======== Material for this exercise ========

-- ==== Sys2Proof/Tests/Slice0.lean ====
section
/-!
SUPPORT. Tests of the model: ill-formed commands that the check refuses, single commands on small states, and states that meet
the hypotheses of the statements.
-/

set_option Elab.async false

namespace Sys2Proof.Tests
open Sys2Proof.Machine

/-- The state after reset with READY set and every power domain on. -/
def up : State :=
  ((State.reset.setFld F.PCE_STATUS_READY 1).wr .PWR_DOM_STATUS 0xFFFFFFFF 0 0 |>.wr .PWR_DOM_STATUS 0xFFFFFFFF 0 1).wr
    .PWR_DOM_STATUS 0xFFFF 0 2

/-- The block of the given header and bytes on a line whose last bits were 0. -/
def lineBlock (hdr : BitVec 2) (b : List Byte) : LineBlock := ⟨hdr, scramble 0 8 (bytesPay b), some 0, false⟩

/-- A lane in TRAIN with block lock. -/
def training (n : Nat) : State := (up.setLstate n lsTrain).setFld F.LNK_STATUS_BLOCK_LOCK 1 n

/-- A packet of the given info and payload whose PCRC checks. -/
def packet (info : BitVec 16) (b : List Byte) : Packet := ⟨info, false, b, BitVec.ofNat 32 (crc32 b), [], false⟩

/-- An open frame of 8 pixels of a byte. -/
def openFrame : CapFrame := up.newFrame 0 7 8 1 1 0 0 0 false true false

/-- A port that is up in ACQUIRE, with OUTPUT the lane alone. -/
def trigReady (p : Nat) : State :=
  ((up.setFld F.PWR_MODE_STATUS_MODE modeAcquire).setFld F.LNK_PORT_STATUS_UP 1 p).setFld F.CAP_TRIG_CFG_OUTPUT 1 p

/-- An enabled encoder. -/
def encUp (n : Nat) : State := up.setFld F.CAP_ENC_IN_ENABLE 1 n

/-- A frame store of one channel with a build region of all its bands, and a session at the top level. -/
def storeReady : State :=
  let s := (((up.wr .SES_STATUS 0x300).wr .FST_BANDS 1000).wr .FST_BUILD_BANDS 900).setFld F.FST_CH_STATUS_STATE chActive 0
  { s with fst := { s.fst with selfRefresh := false } }

/-- A ring that holds one closed span. -/
def oneSpan : State := { storeReady with fst := { storeReady.fst with spans := [⟨7, 1, [], 0, false, false, false, false, 0⟩] } }

/-- An event with no hops. -/
def event : HEv := { code := 1, hops := 0, cause := 0 }

/-- A block that hears service datagrams on port 0, with a session at Operator in slot 1. -/
def netReady : State :=
  ((((up.wr .TIM_PORT_STATUS 1 0).wr .SES_ETH_CFG 1).setSlot 1 { level := 2, sid := 9, key := [1, 2, 3], seq := 4 })).setSesLevel 1 2

/-- The bytes of a datagram before its tag, and the datagram. -/
def dgHead (type : Nat) (body : List Byte) : List Byte :=
  bytesLE 2 0x5357 ++ bytesLE 1 type ++ [0] ++ bytesLE 4 9 ++ bytesLE 8 5 ++ bytesLE 2 body.length ++ [0, 0] ++ body
def dgOf (type : Nat) (body : List Byte) : Dgram := ⟨type, 0, 9, 5, body, hmac [1, 2, 3] (dgHead type body), dgHead type body⟩
def dgRaw (type : Nat) (body : List Byte) : List Byte := dgHead type body ++ hmac [1, 2, 3] (dgHead type body)

/-- A tile of stream 0. -/
def aTile : Tile := ⟨0, 7, 0, clsFrame, false, false, none, none, false⟩

/-- A frame of one tile, and mast 0 with it, its tile waiting. -/
def aFrame : MFrame :=
  { stream := 0, info := ⟨7, 0, clsFrame, 1, 8, 1, 0, 0, 0, 0, 0, 0, 0⟩, base := 0, size := 8, tw := 8, th := 1, halo := 0, across := 1,
    down := 1, early := false }
def tileWaits : State := up.setMs 0 { frames := [aFrame], ready := [aTile] }

/-- Mast 0 runs a spar on engine 3 at PC 8, and holds the frame of its tile. -/
def runOn (x : Spar) : Run := ⟨3, 3, aTile, { x with pc := 8 }, 0, 0, none⟩
def sparAt (x : Spar) : State := tileWaits.setMs 0 { tileWaits.ms 0 with ready := [], runs := [runOn x] }
def aSpar : State := sparAt {}

/-- The same with its frame closed. -/
def closedSpar : State :=
  aSpar.setMs 0 { aSpar.ms 0 with frames := (aSpar.ms 0).frames.map (fun f => { f with closed := true }) }

/-- A mast whose program holds the word `w` at PC 8 (R200). -/
def progAt (w : Nat) (s : State) : State := s.setMs 0 { s.ms 0 with prog := List.replicate 8 0 ++ bytesLE 4 w }

/-- A record of sheet unit 0 for frame 5 from mast 0 and stream 0, with its check. -/
def shRecord : List Byte :=
  let b : List Byte := [1, 0, 0, 0, 5, 0, 0, 0, 0, 0, 0xF0, 0] ++ List.replicate 18 0
  b ++ bytesLE 2 (crc16 b)

/-- Sheet unit 0 in a state, with a record that waits. -/
def sheetAt (st : Nat) : State :=
  (up.setFld F.SHT_STATUS_STATE st 0).setSh 0 { queue := [⟨0, 0, shRecord, 0⟩] }

/-- The same with its beam engaged: emitting a mark in BUILD. -/
def aMark : Seg := { kind := .emit, len := 1000000, v := 1000000, t0 := 0, dur := 1000000 }
def engagedAt (st : Nat) : State :=
  let s := ((((sheetAt st).setFld F.SHT_CFG_LOOP_EN 1 0).setFld F.SCN_STATUS_HEAD_READY 1 0).setFld F.BCH_STATUS_EMIT 1 0).setFld F.SCN_STATUS_STATE scnRunning 0
  (s.setSc 0 { plan := [aMark] }).setFld F.PWR_MODE_STATUS_MODE modeBuild

/-- Beam 0 with its gate open. -/
def beamOpen : State := ((up.setFld F.PWR_MODE_STATUS_MODE modeBuild).setFld F.BCH_PERMIT_PERMIT 1)

/-- Beam 0 in the middle of a mark. -/
def onMark : State := { ((beamOpen.setFld F.SCN_STATUS_STATE scnRunning 0).setFld F.SCN_STATUS_HEAD_READY 1).setSc 0 { plan := [aMark] } with fine := 500000 }

/-- Interpreter 0 in a state, its link up and its program a stream. -/
def scnIn (st : Nat) (x : Scn) : State :=
  ((((beamOpen.setFld F.SCN_STATUS_STATE st 0).setFld F.SCN_STATUS_LINK_UP 1 0).setFld F.SCN_CFG_SRC 1 0).setFld F.SCN_CFG_ENABLE 1 0).setSc 0 x

/-- Interpreter 0 runs, with a record of the given first bytes in its stream. -/
def scnHas (b : List Byte) : State := scnIn scnRunning { fifo := [takeAt b 0 16] }

/-- A fiducial record of head 0 with CALIB, with its check. -/
def calRecord : List Byte :=
  let b : List Byte := [2, 0, 0, 0, 0, 0, 0, 0, 0, 0, 0xFF, 0xFF] ++ List.replicate 18 0
  b ++ bytesLE 2 (crc16 b)

/-- A pause of a chain of one mark, in a sub-state, and the interpreter in it. -/
def aPause (phase : Nat) : Pause := { begun := true, phase := phase, geo := [aMark], v := 1000, vr := 1000, dv := 1000 }
def scnPausedAs (p : Pause) : State := scnIn scnPaused { pause := some p }

/-- An upstream Shroud frame of zeros: its nibbles and code groups. -/
def aFrameNibs : List (BitVec 4) := List.replicate 20 0 ++ (List.range 3).map (fun i => BitVec.ofNat 4 (crc12 (List.replicate 20 0) / 16 ^ i % 16))
def aFrameGroups : List (BitVec 5) := aFrameNibs.map (fun k => codeGroups.getD k.toNat 0)

/-- The block in a mode. -/
def inMode (m : Nat) : State := up.setFld F.PWR_MODE_STATUS_MODE m

/-- The block in a mode, in the reef state for a microsecond, its recovery qualified or not. -/
def reefAt (m : Nat) (recovered : Bool) : State :=
  let s := (inMode m).setFld F.PWR_MODE_STATUS_REEF 1
  { s with fine := 2250, pwr := { s.pwr with reefAt := 1000, recovered := recovered }, fst := { s.fst with selfRefresh := true } }

/-- A mast domain that is off and waits for its wake. -/
def mastWaits : State :=
  let s := ((inMode modeIdle).setDom 3 false).setFld F.PWR_DOM_POLICY_POLICY 1 3
  { s with pwr := { s.pwr with wakes := [(3, 2)] } }

/-- The block with a second flash device of 16 MiB that holds nothing. -/
def flashReady : State :=
  (up.setFld F.BOOT_FLASH_INFO_USED 1 1).setFld F.BOOT_FLASH_INFO_LOG2 24 1

/-- The same device with the header of a VERIFIED image of SEQ 5 and one empty LAYOUT section. -/
def flashImage : State :=
  (flashReady.flashPut 1 0 (bytesLE 4 0x4B415244 ++ bytesLE 2 1 ++ bytesLE 2 1 ++ bytesLE 4 4096 ++ bytesLE 4 5 ++ bytesLE 4 2)).flashPut
    1 0x18 (bytesLE 4 0xFFFF) |>.flashPut 1 0x100 (bytesLE 4 1 ++ bytesLE 4 4096 ++ bytesLE 4 0 ++ bytesLE 4 0)

/-- A flash operation that runs. -/
def flashBusy (op : Nat) : State :=
  { flashReady.setFld F.BOOT_STATUS_OP_BUSY 1 with boot := { flashReady.boot with op := some ⟨op, 1, 65536, 4, 0, [1, 2, 3, 4]⟩ } }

========

- [Task brief]
Repeat the entries above verbatim, but only from the line that has "let s := (((up.wr" down to the line that has "down := 1, early", inclusive.

- [Answer box]
  let s := (((up.wr .SES_STATUS 0x300).wr .FST_BANDS 1000).wr .FST_BUILD_BANDS 900).setFld F.FST_CH_STATUS_STATE chActive 0
  { s with fst := { s.fst with selfRefresh := false } }

/-- A ring that holds one closed span. -/
def oneSpan : State := { storeReady with fst := { storeReady.fst with spans := [⟨7, 1, [], 0, false, false, false, false, 0⟩] } }

/-- An event with no hops. -/
def event : HEv := { code := 1, hops := 0, cause := 0 }

/-- A block that hears service datagrams on port 0, with a session at Operator in slot 1. -/
def netReady : State :=
  ((((up.wr .TIM_PORT_STATUS 1 0).wr .SES_ETH_CFG 1).setSlot 1 { level := 2, sid := 9, key := [1, 2, 3], seq := 4 })).setSesLevel 1 2

/-- The bytes of a datagram before its tag, and the datagram. -/
def dgHead (type : Nat) (body : List Byte) : List Byte :=
  bytesLE 2 0x5357 ++ bytesLE 1 type ++ [0] ++ bytesLE 4 9 ++ bytesLE 8 5 ++ bytesLE 2 body.length ++ [0, 0] ++ body
def dgOf (type : Nat) (body : List Byte) : Dgram := ⟨type, 0, 9, 5, body, hmac [1, 2, 3] (dgHead type body), dgHead type body⟩
def dgRaw (type : Nat) (body : List Byte) : List Byte := dgHead type body ++ hmac [1, 2, 3] (dgHead type body)

/-- A tile of stream 0. -/
def aTile : Tile := ⟨0, 7, 0, clsFrame, false, false, none, none, false⟩

/-- A frame of one tile, and mast 0 with it, its tile waiting. -/
def aFrame : MFrame :=
  { stream := 0, info := ⟨7, 0, clsFrame, 1, 8, 1, 0, 0, 0, 0, 0, 0, 0⟩, base := 0, size := 8, tw := 8, th := 1, halo := 0, across := 1,
    down := 1, early := false }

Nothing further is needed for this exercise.